“Throughout the universal Church Peter is still saying day by day, ‘Thou art the Christ, the Son of the Living God;’ and every tongue which confesses the Lord is clothed with the majesty of this voice. This faith overcomes the devil and dissolves the fetters of his captives; those who are torn away from the world it engrafts into heaven, and the gates of hell cannot prevail against it.”

And from day to day, in those days of earthquakes and storms, went up the prayer for ever associated with Leo’s name and with this great conflict—

“Grant, O Lord, we beseech Thee, that the course of this world may be so peaceably ordered by Thy governance, that Thy Church may serve Thee in all godly quietness, through Jesus Christ our Lord.”

Never could the world have seemed less peaceably ordered than then; yet it was indeed not under the governance of Valentinian, or of Aetius, or of Peter, but of God. Never could there have been less external quiet; but the Church, and Leo, kept the “godly quietness” within, in the presence of God. Never could the waves have seemed more likely to overwhelm the Rock than then; but it stood firm as ever. “Our fathers all ate the same spiritual meat, and all drank the same spiritual drink, for they drank of that spiritual Rock that followed them, and that Rock was Christ.”

And again from every basilica and every house rose Leo’s prayer—“Grant us the spirit to think and do always such things as be rightful, that we who cannot do anything that is good without Thee, may by Thee be enabled to live according to Thy Will.” Leo’s prayers were indeed fulfilled for him in the way his inmost soul desired. Of Leo personally scarcely a trace is left, as to the persons he loved, the life he lived, the death he died; his only monument, the rescue of his Rome, and the Rock of the great Apostle’s great confession of the Christ, on which he stood, and which he held for the Church.

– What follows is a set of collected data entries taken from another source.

-- ==== Sys2Proof/Machine/Num.lean ====
section
/-! DEFINITION. Number formats, exact values and rounding (spec/02_number_formats.md R23 to R45; spec/04_accumulation_order.md R76 to R79; spec/05_scaling_quantisation.md R110). -/
namespace Sys2Proof.Machine

/-- An exact magnitude num / den × 2^ex with a sign (kept for zeros). -/
structure Q where
  neg : Bool
  num : Nat
  den : Nat
  ex : Int
  deriving DecidableEq, Repr

/-- A value of a format: NaN, an infinity, or a finite exact value. -/
inductive Val where
  | nan
  | inf (neg : Bool)
  | fin (q : Q)
  deriving DecidableEq, Repr

/-- A floating-point format of R25: exponent and mantissa bits, bias, and kind of its all-ones exponent field: 0 all finite, 1 E4M3 (one NaN pattern), 2 infinities and NaNs. -/
structure FltFmt where
  eb : Nat
  mb : Nat
  bias : Nat
  kind : Nat
  deriving DecidableEq, Repr

/-- The floating-point formats by code (R25). -/
def fltFmt : Nat → Option FltFmt
  | 0x3 => some ⟨2, 1, 1, 0⟩
  | 0x4 => some ⟨2, 3, 1, 0⟩
  | 0x5 => some ⟨3, 2, 3, 0⟩
  | 0x6 => some ⟨4, 3, 7, 1⟩
  | 0x7 => some ⟨5, 2, 15, 2⟩
  | 0x8 => some ⟨8, 7, 127, 2⟩
  | 0x9 => some ⟨5, 10, 15, 2⟩
  | 0xA => some ⟨8, 23, 127, 2⟩
  | _ => none

/-- FP32 of R25. -/
def fp32 : FltFmt := ⟨8, 23, 127, 2⟩

/-- The width in bits of an element of a format (R23); 0 for a reserved code. -/
def fmtBits : Nat → Nat
  | 0x0 => 4 | 0x1 => 8 | 0x2 => 8 | 0x3 => 4 | 0x4 => 6 | 0x5 => 6 | 0x6 => 8 | 0x7 => 8
  | 0x8 => 16 | 0x9 => 16 | 0xA => 32 | 0xB => 32 | _ => 0

/-- Formats that a slot operand may take (R23). -/
def slotRole (f : Nat) : Bool := f == 0 || f == 1 || (3 ≤ f && f ≤ 8)
/-- Formats that a streamed input may take (R23). -/
def inputRole (f : Nat) : Bool := f ≤ 8
/-- Formats of the vector unit (R23). -/
def vectorRole (f : Nat) : Bool := f ≤ 0xB
/-- FP32, BF16 and FP16: the formats of vector arithmetic (R186, R187). -/
def arithRole (f : Nat) : Bool := f == 8 || f == 9 || f == 10

/-- Bit-planes of an input format (R42). -/
def planes : Nat → Nat
  | 0 => 4 | 1 => 8 | 2 => 9 | 3 => 5 | 4 => 7 | 5 => 8 | 6 => 8 | 7 => 8 | 8 => 24 | _ => 0

/-- A finite integer as an exact value. -/
def qInt (x : Int) : Q := ⟨decide (x < 0), x.natAbs, 1, 0⟩

/-- The value a floating-point encoding holds (R25). -/
def decodeFlt (f : FltFmt) (bits : Nat) : Val :=
  let man := field bits 0 f.mb
  let e := field bits f.mb f.eb
  let neg := bitAt bits (f.mb + f.eb)
  if f.kind = 2 ∧ e = 2 ^ f.eb - 1 then (if man = 0 then .inf neg else .nan)
  else if f.kind = 1 ∧ e = 2 ^ f.eb - 1 ∧ man = 2 ^ f.mb - 1 then .nan
  else if e = 0 then .fin ⟨neg, man, 1, 1 - (f.bias : Int) - f.mb⟩
  else .fin ⟨neg, 2 ^ f.mb + man, 1, (e : Int) - f.bias - f.mb⟩

/-- The value an element of a format holds. A UINT8 element is read as u; its zero point is taken off by the reader (R29). -/
def decodeElem (fmt bits : Nat) : Val :=
  match fltFmt fmt with
  | some f => decodeFlt f bits
  | none =>
    if fmt = 0 then .fin (qInt (toSigned 4 bits))
    else if fmt = 1 then .fin (qInt (toSigned 8 bits))
    else if fmt = 2 then .fin (qInt (field bits 0 8))
    else .fin (qInt (toSigned 32 bits))

/-- The canonical NaN of a format (R26); 0 for a format without one. -/
def canonNaN : Nat → Nat
  | 0x6 => 0x7F | 0x7 => 0x7E | 0x8 => 0x7FC0 | 0x9 => 0x7E00 | 0xA => 0x7FC00000 | _ => 0

/-- A rounding mode: to nearest even, stochastic under a draw of R40, toward zero. -/
inductive Rnd where
  | rne
  | sr (draw : Nat)
  | tz
  deriving DecidableEq, Repr

/-- Numerator and denominator of num/den × 2^sh as naturals. -/
def shiftFrac (num den : Nat) (sh : Int) : Nat × Nat :=
  if 0 ≤ sh then (num * 2 ^ sh.toNat, den) else (num, den * 2 ^ (-sh).toNat)

/-- floor(log2) of a positive magnitude num/den × 2^ex. -/
def log2Q (num den : Nat) (ex : Int) : Int :=
  let k : Int := (Nat.log2 num : Int) - (Nat.log2 den : Int)
  let (n, d) := shiftFrac num den (-k)
  (if n < d then k - 1 else k) + ex

/-- Round n/d to an integer under a mode (R39, R41). -/
def roundInt (m : Rnd) (n d : Nat) : Nat :=
  let q := n / d
  let r := n % d
  match m with
  | .tz => q
  | .rne => if 2 * r > d ∨ (2 * r = d ∧ q % 2 = 1) then q + 1 else q
  | .sr draw => if r * 2 ^ 32 / d + draw ≥ 2 ^ 32 then q + 1 else q

/-- Round a positive magnitude to `p` mantissa bits with smallest step 2^emin: significand and step exponent. -/
def roundMag (m : Rnd) (mb : Nat) (emin : Int) (num den : Nat) (ex : Int) : Nat × Int :=
  let e := log2Q num den ex
  let lsb := max (e - mb) emin
  let (n, d) := shiftFrac num den (ex - lsb)
  (roundInt m n d, lsb)

/-- The step of the subnormal range of a format. -/
def FltFmt.emin (f : FltFmt) : Int := 1 - (f.bias : Int) - f.mb

/-- Significand and step of the largest finite value (R25). -/
def FltFmt.maxFin (f : FltFmt) : Nat × Int :=
  if f.kind = 2 then (2 ^ (f.mb + 1) - 1, (2 ^ f.eb : Nat) - 2 - (f.bias : Int) - f.mb)
  else if f.kind = 1 then (2 ^ (f.mb + 1) - 2, (2 ^ f.eb : Nat) - 1 - (f.bias : Int) - f.mb)
  else (2 ^ (f.mb + 1) - 1, (2 ^ f.eb : Nat) - 1 - (f.bias : Int) - f.mb)

/-- The encoding of sign and significand × 2^lsb, already rounded and within range. -/
def FltFmt.encode (f : FltFmt) (neg : Bool) (q : Nat) (lsb : Int) : Nat :=
  let s := if neg then 2 ^ (f.mb + f.eb) else 0
  if q < 2 ^ f.mb then s + q
  else
    let (q, lsb) := if q = 2 ^ (f.mb + 1) then (2 ^ f.mb, lsb + 1) else (q, lsb)
    s + (lsb + f.mb + f.bias).toNat * 2 ^ f.mb + (q - 2 ^ f.mb)

/-- The encoding of the largest finite value with a sign. -/
def FltFmt.maxBits (f : FltFmt) (neg : Bool) : Nat :=
  f.encode neg f.maxFin.1 f.maxFin.2

/-- The encoding of an infinity. -/
def FltFmt.infBits (f : FltFmt) (neg : Bool) : Nat :=
  (if neg then 2 ^ (f.mb + f.eb) else 0) + (2 ^ f.eb - 1) * 2 ^ f.mb

/-- Whether a rounded magnitude passes the largest finite value. -/
def FltFmt.overflows (f : FltFmt) (q : Nat) (lsb : Int) : Bool :=
  decide (lsb > f.maxFin.2) || (decide (lsb = f.maxFin.2) && decide (q > f.maxFin.1))

/-- Round a value once to a floating-point format as an arithmetic result (R26): overflow goes to infinity. -/
def arithTo (fmt : Nat) (m : Rnd) (v : Val) : Nat :=
  match fltFmt fmt with
  | none => 0
  | some f =>
    match v with
    | .nan => canonNaN fmt
    | .inf n => f.infBits n
    | .fin x =>
      if x.num = 0 then f.encode x.neg 0 0
      else
        let r := roundMag m f.mb f.emin x.num x.den x.ex
        if f.overflows r.1 r.2 then f.infBits x.neg else f.encode x.neg r.1 r.2

/-- What one converted element is: its bits and how R27 classifies it. -/
structure Conv where
  bits : Nat
  sat : Bool
  under : Bool
  nonfin : Bool
  deriving DecidableEq, Repr

/-- The integer limits of a format, as (lowest, highest). -/
def intLimits : Nat → Int × Int
  | 0 => (-8, 7) | 1 => (-128, 127) | 2 => (0, 255) | _ => (-2147483648, 2147483647)

/-- Width of an integer format. -/
def intWidth : Nat → Nat
  | 0 => 4 | 1 => 8 | 2 => 8 | _ => 32

/-- Convert a value to an integer format with zero point `zp` (0 but for UINT8), under R27. -/
def convInt (fmt : Nat) (zp : Nat) (m : Rnd) (v : Val) : Conv :=
  let (lo, hi) := intLimits fmt
  let w := intWidth fmt
  match v with
  | .nan =>
    if fmt = 0xB then ⟨(Config.convUnstated fmt 2 false 0 1 0).toNat, false, false, true⟩
    else ⟨ofSigned w (if fmt = 2 then (zp : Int) else 0), false, false, true⟩
  | .inf n =>
    if fmt = 0xB then ⟨(Config.convUnstated fmt 1 n 0 1 0).toNat, false, false, true⟩
    else ⟨ofSigned w (if n then lo else hi), false, false, true⟩
  | .fin x =>
    let (nn, dd) := shiftFrac x.num x.den x.ex
    let k : Int := roundInt m nn dd
    let r := (if x.neg then -k else k) + zp
    if r < lo ∨ hi < r then
      if fmt = 0xB then ⟨(Config.convUnstated fmt 0 x.neg x.num x.den x.ex).toNat, true, false, false⟩
      else ⟨ofSigned w (if r < lo then lo else hi), true, false, false⟩
    else ⟨ofSigned w r, false, decide (x.num ≠ 0) && decide (k = 0), false⟩

/-- Convert a value to a floating-point format under R27. -/
def convFlt (fmt : Nat) (f : FltFmt) (m : Rnd) (v : Val) : Conv :=
  match v with
  | .nan => ⟨canonNaN fmt, false, false, true⟩
  | .inf n =>
    if f.kind = 2 then ⟨f.infBits n, false, false, true⟩
    else if f.kind = 1 then ⟨canonNaN fmt, false, false, true⟩
    else ⟨f.maxBits n, false, false, true⟩
  | .fin x =>
    if x.num = 0 then ⟨f.encode x.neg 0 0, false, false, false⟩
    else
      let r := roundMag m f.mb f.emin x.num x.den x.ex
      if f.overflows r.1 r.2 then
        if fmt = 0xA then ⟨(Config.convUnstated fmt 0 x.neg x.num x.den x.ex).toNat, true, false, false⟩
        else ⟨f.maxBits x.neg, true, false, false⟩
      else ⟨f.encode (x.neg && (decide (r.1 ≠ 0) || decide (f.kind ≠ 0))) r.1 r.2, false, decide (r.1 = 0), false⟩

/-- A conversion of R27 to any format. -/
def convTo (fmt zp : Nat) (m : Rnd) (v : Val) : Conv :=
  match fltFmt fmt with
  | some f => convFlt fmt f m v
  | none => convInt fmt zp m v
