-- ==== Sys2Proof/Machine/Flags.lean ====
section
/-! DEFINITION. What a cell reports: counters, summaries, fault events, and stops (spec/07_cell_execution.md R163 to R165; spec/03_cim_cell.md R73; spec/04_accumulation_order.md R102). -/
namespace Sys2Proof.Machine

/-- A fault event of a cell before it becomes a record (R409): class, detail, and whether an injection made it (R412). -/
structure Ev where
  cls : Nat
  detail : List Byte
  injected : Bool
  deriving DecidableEq, Repr

/-- A cell with the fault events of the present step, oldest first. -/
structure Fx where
  c : Cell
  ev : List Ev
  deriving DecidableEq, Repr

/-- A cell with no event yet. -/
def Fx.of (c : Cell) : Fx := ⟨c, []⟩

/-- Apply a change to the cell. -/
def Fx.map (f : Cell → Cell) (x : Fx) : Fx := { x with c := f x.c }

/-- Note `n` events of a kind for the programmable counters (R457). -/
def Cell.tally (c : Cell) (ev n : Nat) : Cell := { c with events := mapSet 0 c.events ev (mapGet 0 c.events ev + n) }

/-- The event of R457 that a fixed counter of the cell counts too. -/
def eventOf (reg : Nat) : Option Nat :=
  if reg = 0xE340 then some 2 else if reg = 0xE240 then some 3 else if reg = 0xE680 then some 10 else if reg = 0xE0C4 then some 11 else none

/-- Add `n` to an RC counter, stopping at 0xFFFF_FFFF (R73). -/
def Cell.count (c : Cell) (reg n : Nat) : Cell :=
  let c := match eventOf reg with | some e => c.tally e n | none => c
  { c with cnt := mapSet 0 c.cnt reg (satAdd32 (mapGet 0 c.cnt reg) n) }

/-- Add `n` events of a class to the epoch's summary; the first event's detail is kept (R102, R414). -/
def Cell.sum (c : Cell) (cls n : Nat) (detail : List Byte) : Cell :=
  if n = 0 then c
  else
    let o := mapGet (0, detail) c.summ cls
    { c with summ := mapPut c.summ cls (o.1 + n, if o.1 = 0 then detail else o.2) }

/-- Change the sequencer. -/
def Cell.setSeq (f : Seq → Seq) (c : Cell) : Cell := { c with seq := f c.seq }
/-- Change the cell registers. -/
def Cell.setRegs (f : CellRegs → CellRegs) (c : Cell) : Cell := { c with regs := f c.regs }
/-- Change the memory registers. -/
def Cell.setMr (f : MemRegs → MemRegs) (c : Cell) : Cell := { c with mr := f c.mr }
/-- Change the units. -/
def Cell.setUnits (f : Units → Units) (c : Cell) : Cell := { c with units := f c.units }

/-- Detail of the stop record 0x0352: PC, first cause, suppressed signals (R164). -/
def stopDetail (q : Seq) : List Byte :=
  leBytes 4 q.pc.toNat ++ leBytes 2 q.firstCause.toNat ++ leBytes 4 q.suppressed

/-- The cell stops (R164): nothing more is dispatched, and the stop record is formed. -/
def Fx.stop (x : Fx) : Fx :=
  { c := x.c.setSeq fun q => { q with state := 3, stopPending := false, stopDue := false, wait := none, held := none },
    ev := x.ev ++ [⟨0x0352, stopDetail x.c.seq, false⟩] }

/-- Whether the sequencer waits at a CUEWAIT. -/
def Seq.atCueWait (q : Seq) : Bool :=
  match q.wait with
  | some (.cue _ _) => true
  | _ => false

/-- Whether the cell is running (R168). -/
def Seq.running (q : Seq) : Bool := q.state == 1

/-- Record an event without a stop. -/
def Fx.note (x : Fx) (cls : Nat) (detail : List Byte) (injected : Bool := false) : Fx :=
  { x with ev := x.ev ++ [⟨cls, detail, injected⟩] }

/-- Set stop-pending with a first cause, or count a later cause (R163); a halted cell stops at the next epoch boundary. A cell that has no program, or has stopped, has nothing to stop (log entry 27). -/
def Seq.pendStop (q : Seq) (cls : Nat) : Seq :=
  if q.stopPending || !(q.running || q.state == 2) then { q with later := q.later + 1 }
  else { q with stopPending := true, firstCause := BitVec.ofNat 16 cls }

/-- A stop point is reached (R163): the stop is taken, or falls due at the end of a debug halt (R167). -/
def Fx.stopPoint (x : Fx) : Fx :=
  if x.c.seq.dbgHalt then x.map (Cell.setSeq fun q => { q with stopDue := true }) else x.stop

/-- Take a pending stop at once when a CUEWAIT already waits (R163). -/
def Fx.stopIfWaiting (x : Fx) : Fx :=
  if x.c.seq.stopPending && x.c.seq.atCueWait then x.stopPoint else x

/-- A fault that stops the cell at its next cue wait (R163). -/
def Fx.fault (x : Fx) (cls : Nat) (detail : List Byte) (injected : Bool := false) : Fx :=
  ((x.note cls detail injected).map (Cell.setSeq fun q => q.pendStop cls)).stopIfWaiting

/-- A stop at the next cue wait without a record of its own (R69). -/
def Fx.faultQuiet (x : Fx) (cls : Nat) : Fx :=
  (x.map (Cell.setSeq fun q => q.pendStop cls)).stopIfWaiting

/-- A fault that stops the cell at once (R165): the pending first cause is kept where there is one. -/
def Fx.faultNow (x : Fx) (cls : Nat) (detail : List Byte) (injected : Bool := false) : Fx :=
  ((x.note cls detail injected).map (Cell.setSeq fun q =>
    if q.stopPending then { q with later := q.later + 1 }
    else { q with firstCause := BitVec.ofNat 16 cls })).stop

/-- Register offsets of the RC counters in the cell window (R72, R103, R122, R142, R168, R222). -/
def rMarginEvent : Nat := 0xE240
/-- CELL_ARRAY_STARVE. -/
def rArrayStarve : Nat := 0xE244
/-- CELL_SLOT_WAIT. -/
def rSlotWait : Nat := 0xE248
/-- CELL_ECC_CORR. -/
def rEccCorr : Nat := 0xE24C
/-- CELL_SCRUB_STEAL. -/
def rScrubSteal : Nat := 0xE250
/-- CELL_OVF_REPLAY. -/
def rOvfReplay : Nat := 0xE340
/-- CELL_TILE_CONFLICT. -/
def rTileConflict : Nat := 0xE344
/-- CELL_ACC_SAT. -/
def rAccSat : Nat := 0xE348
/-- CELL_NONFINITE_GROUP. -/
def rNonfinite : Nat := 0xE34C
/-- CELL_SCALE_STALL. -/
def rScaleStall : Nat := 0xE440
/-- CELL_JIT_PASS. -/
def rJitPass : Nat := 0xE444
/-- CELL_META_DROP. -/
def rMetaDrop : Nat := 0xE540
/-- CELL_PLANE_SKIP. -/
def rPlaneSkip : Nat := 0xE544
/-- CELL_SPARSE_TILE. -/
def rSparseTile : Nat := 0xE548
/-- CELL_SKIP_OUT. -/
def rSkipOut : Nat := 0xE54C
/-- CELL_DISPATCH_STALL. -/
def rDispatchStall : Nat := 0xE680
/-- CELL_FENCE_WAIT. -/
def rFenceWait : Nat := 0xE684
/-- CELL_SYNC_WAIT. -/
def rSyncWait : Nat := 0xE688
/-- CELL_FETCH_WAIT. -/
def rFetchWait : Nat := 0xE68C
/-- CELL_SIG_SUPPRESS. -/
def rSigSuppress : Nat := 0xE690
/-- CELL_PORT_WAIT. -/
def rPortWait : Nat := 0xE0C0
/-- CELL_TAG_WAIT. -/
def rTagWait : Nat := 0xE0C4
/-- CELL_SPM_CORR. -/
def rSpmCorr : Nat := 0xE0C8
/-- CELL_ACCW_SAT. -/
def rAccwSat : Nat := 0xE0CC

/-- Count saturations of an instruction or a combine (R79, R102): counter, summary 0x0321, CELL_ACC_STATUS.sat. -/
def Fx.saturated (x : Fx) (n : Nat) : Fx :=
  if n = 0 then x
  else x.map fun c => ((c.count rAccSat n).sum 0x0321 n []).setRegs fun r => { r with accSat := true }

/-- Detail of a fault that names the instruction and one more value: the word in bytes 0 to 7, the value in bytes 8 to 11 (log entry 20). -/
def opDetail (word : DWord) (v : Nat) : List Byte := leBytes 8 word.toNat ++ leBytes 4 v

/-- An accumulator misuse, class 0x0324 (R102): instruction and tile. -/
def Fx.accMisuse (x : Fx) (word : DWord) (tile : Nat) : Fx :=
  (x.map (Cell.setRegs fun r => { r with accMisuse := true })).fault 0x0324 (opDetail word tile)

/-- A palette misuse, class 0x0333 (R106): instruction and palette address. -/
def Fx.palMisuse (x : Fx) (word : DWord) (addr : Nat) : Fx :=
  (x.map (Cell.setRegs fun r => { r with palMisuse := true })).fault 0x0333 (opDetail word addr)

/-- A 2:4 slot misuse, class 0x0343 (R126): instruction and slot. -/
def Fx.sparseMisuse (x : Fx) (word : DWord) (slot : Nat) : Fx :=
  (x.map (Cell.setRegs fun r => { r with spMisuse := true })).fault 0x0343 (opDetail word slot)

/-- A malformed compressed block, class 0x0342 (R139): instruction and block address. -/
def Fx.badBlock (x : Fx) (word : DWord) (addr : Nat) : Fx :=
  (x.map (Cell.setRegs fun r => { r with hdrErr := true })).fault 0x0342 (opDetail word addr)

/-- A scale desync, class 0x0330 (R118, R119): T, H, direction, operand. -/
def Fx.desync (x : Fx) (t h : Byte) (behind : Bool) (operand : Nat) : Fx :=
  (x.map (Cell.setRegs fun r => { r with desync := true, desyncBehind := behind, dataTag := t, scaleTag := h, operand := BitVec.ofNat 2 operand })).fault
    0x0330 [t, h, BitVec.ofNat 8 (b2n behind), BitVec.ofNat 8 operand]

/-- Drops of R128 and R139: the counter, the status bit, the summary of their class. -/
def Fx.metaDrop (x : Fx) (cls n : Nat) : Fx :=
  if n = 0 then x
  else x.map fun c => ((c.count rMetaDrop n).sum cls n []).setRegs fun r => { r with metaDrop := true }

/-- An access refused at issue, class 0x0118 (R201): not executed; stop at the next cue wait. -/
def Fx.refused (x : Fx) (addr : Nat) : Fx :=
  (x.map (Cell.setMr fun r => { r with prot := true })).fault 0x0118 (leBytes 8 addr)

/-- An operand out of range (R173): the stop of class 0x0350. -/
def Fx.outOfRange (x : Fx) : Fx := x.faultNow 0x0350 []

/-- A format outside its role (R24, R173): class 0x0310, for which no rule defines detail bytes,
so they are zero (R409). -/
def Fx.badFormat (x : Fx) : Fx := x.fault 0x0310 []

end Sys2Proof.Machine
end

Sorely indeed were the strong words of consolation needed in the household on the Aventine. No further sound reached them from Aquileia, no record of individual heroism or deliverance. What voice indeed could come from ashes and a charnel-house?

The fame of only one act seemed borne above that raging storm of murder and rapine; only one name was borne to them through the death-silence that succeeded. It was reported that the good and beautiful young matron Digna, the friend of their house and of Marius, had covered her head like a Roman matron of old, and from the tower on the walls adjoining her house had plunged into the glassy waters of the Natiso which flowed deep and strong below, to escape the insults of the Huns.

When these tidings reached them, for the first time Damaris uttered a cry of despair. “Alas! alas!” she said, “too surely our Marius is slain, or he would have saved her.”

But Fabricius shook his head.

“Fond mother’s thought! Against such a flood of furious savagery Marius would have been as powerless as when he lay a babe in thine arms;” and then, with a flash of the old patrician fire, he added, “It is not Digna only, it is our old Rome, who chose death rather than dishonour at Aquileia; our Rome has fallen, she is dead, but never could she have perished save by suicide. Our vices have killed us. Yet she has fallen fighting to the last, not as a slave and captive, but as free and the mother of the free. The brave garrison of Aquileia could not save our Rome from ruin, but they have saved it from the worst dishonour; Digna stands for ever as a symbol of her great old glory. And Marius, thank God, our Marius was there!”